Mentioned in SAL (#wikimedia-releng) [2025-07-11T20:55:04Z] <bd808> blocked even more wide IP ranges in an attempt to get the load on deployment-mediawiki14 consistently below 3. (T399329)

https://gerrit.wikimedia.org/r/plugins/gitiles/cloud/instance-puppet/+/ff29b596475e04e2647d6c9ed4468c704f30ff0d%5E%21/#F0

diff --git a/deployment-prep/_.yaml b/deployment-prep/_.yaml
index 91e5f5b..be574e5 100644
--- a/deployment-prep/_.yaml
+++ b/deployment-prep/_.yaml

@@ -114,7 +114,6 @@
     - 47.240.0.0/12
     - 52.167.144.0/24
     - 66.0.0.0/8
-    - 69.0.0.0/8
     - 85.0.0.0/8
     - 89.0.0.0/8
     - 91.0.0.0/8

Unblocking myself :)

Mentioned in SAL (#wikimedia-releng) [2025-07-11T20:59:32Z] <bd808> Reboted deployment-mediawiki14 to clear active load (T399329)
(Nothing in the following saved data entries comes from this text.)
/-! ## NOP and the field codec -/

/-- R116: NOP leaves everything but ERR, and the words 0x10 and 0xE0 are not NOP. -/
def Obligations.NopOnlyClearsErr : Prop :=
  ∀ s : State,
    exec .nop s = .next { s with err := .ok }
    ∧ runCommandWord s 0x00000000 = .next { s with err := .ok }
    ∧ runCommandWord s 0x00000010 = .next { s with err := .illegalOp }
    ∧ runCommandWord s 0x000000E0 = .next { s with err := .illegalOp }

/-- R81, R82: FENC and FENC.N complete from every state with RESULT the sum of the fields at their
places, and change nothing else but ERR. -/
def Obligations.FencPacksTheConfiguration : Prop :=
  ∀ s : State,
    exec .fenc s
      = .next { s with result := BitVec.ofNat 64 (packedValue s.cfg false), err := .ok }
    ∧ exec .fencN s
      = .next { s with result := BitVec.ofNat 64 (packedValue s.cfg true), err := .ok }

/-- R83, R84: FDEC completes from every state with CFG unpacked from CODE_IN, and changes nothing
else but ERR. -/
def Obligations.FdecUnpacksTheCode : Prop :=
  ∀ s : State, exec .fdec s = .next { s with cfg := unpackedCfg s.cfg s.codeIn, err := .ok }

/-- R87: the round trip of the field codec, through the commands. -/
def Obligations.FieldsSurviveTheRoundTrip : Prop :=
  ∀ (s : State) (cfg' : Cfg) (n : Bool), InRange s.cfg →
    ∃ t u, exec (if n then .fencN else .fenc) s = .next t
      ∧ exec .fdec { t with codeIn := t.result, cfg := cfg' } = .next u
      ∧ u.cfg.mode = s.cfg.mode ∧ u.cfg.fan = s.cfg.fan ∧ u.cfg.swing = s.cfg.swing
      ∧ u.cfg.sleep = s.cfg.sleep ∧ u.cfg.ifeel = s.cfg.ifeel
      ∧ (n = false → u.cfg.temperature = s.cfg.temperature)
      ∧ (n = true → u.cfg.ifeelTemperature = s.cfg.ifeelTemperature)

/-- R88: a packed code toggles exactly on a mismatch, and decoding a code inverts power_real or
leaves it; no power level is copied. -/
def Obligations.PowerIsATogglePair : Prop :=
  ∀ (s : State) (n : Bool),
    (∃ t, exec (if n then .fencN else .fenc) s = .next t
      ∧ (bitOf t.result 33 = 1 ↔ s.cfg.powerSetting ≠ s.cfg.powerReal))
    ∧ ∃ u, exec .fdec s = .next u
      ∧ (bitOf s.codeIn 33 = 1 → u.cfg.powerReal = !s.cfg.powerReal)
      ∧ (bitOf s.codeIn 33 = 0 → u.cfg.powerReal = s.cfg.powerReal)
      ∧ u.cfg.powerSetting = s.cfg.powerSetting

/-- R86: "two FDECs of one toggle code restore it". -/
def Obligations.TwoTogglesRestorePower : Prop :=
  ∀ s : State, ∃ t u, exec .fdec s = .next t ∧ exec .fdec t = .next u
    ∧ u.cfg = { t.cfg with powerReal := s.cfg.powerReal }

/-- R72: every code FENC or FENC.N produces from in-range inputs is well formed, and every
well-formed code is at least 0x40000002, so 0 never is. -/
def Obligations.PackedCodesAreWellFormed : Prop :=
  (∀ (s : State) (n : Bool), InRange s.cfg →
    ∃ t, exec (if n then .fencN else .fenc) s = .next t ∧ WellFormedCode t.result)
  ∧ (∀ c : Code, WellFormedCode c → 0x40000002 ≤ c.toNat)
  ∧ ¬ WellFormedCode 0

/-- R112, R85, R100: every code FENC, FENC.N, FRENC or FRENC.N produces, whatever CFG holds, is at
least 2 and below 2^34, so the failure sentinel 0 is never one. -/
def Obligations.NoEncoderGivesTheSentinel : Prop :=
  ∀ (s : State) (i : Instr), i = .fenc ∨ i = .fencN ∨ i = .frenc ∨ i = .frencN →
    ∃ t, exec i s = .next t ∧ 2 ≤ t.result.toNat ∧ t.result.toNat < 2 ^ 34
We found in T399349: Login broken by memcached ferm rules being bypassed by hiera configuration that memcached was firewalled off from everything which probably made this all much. much worse than it otherwise would have been. MediaWiki really needs caching to work at scale.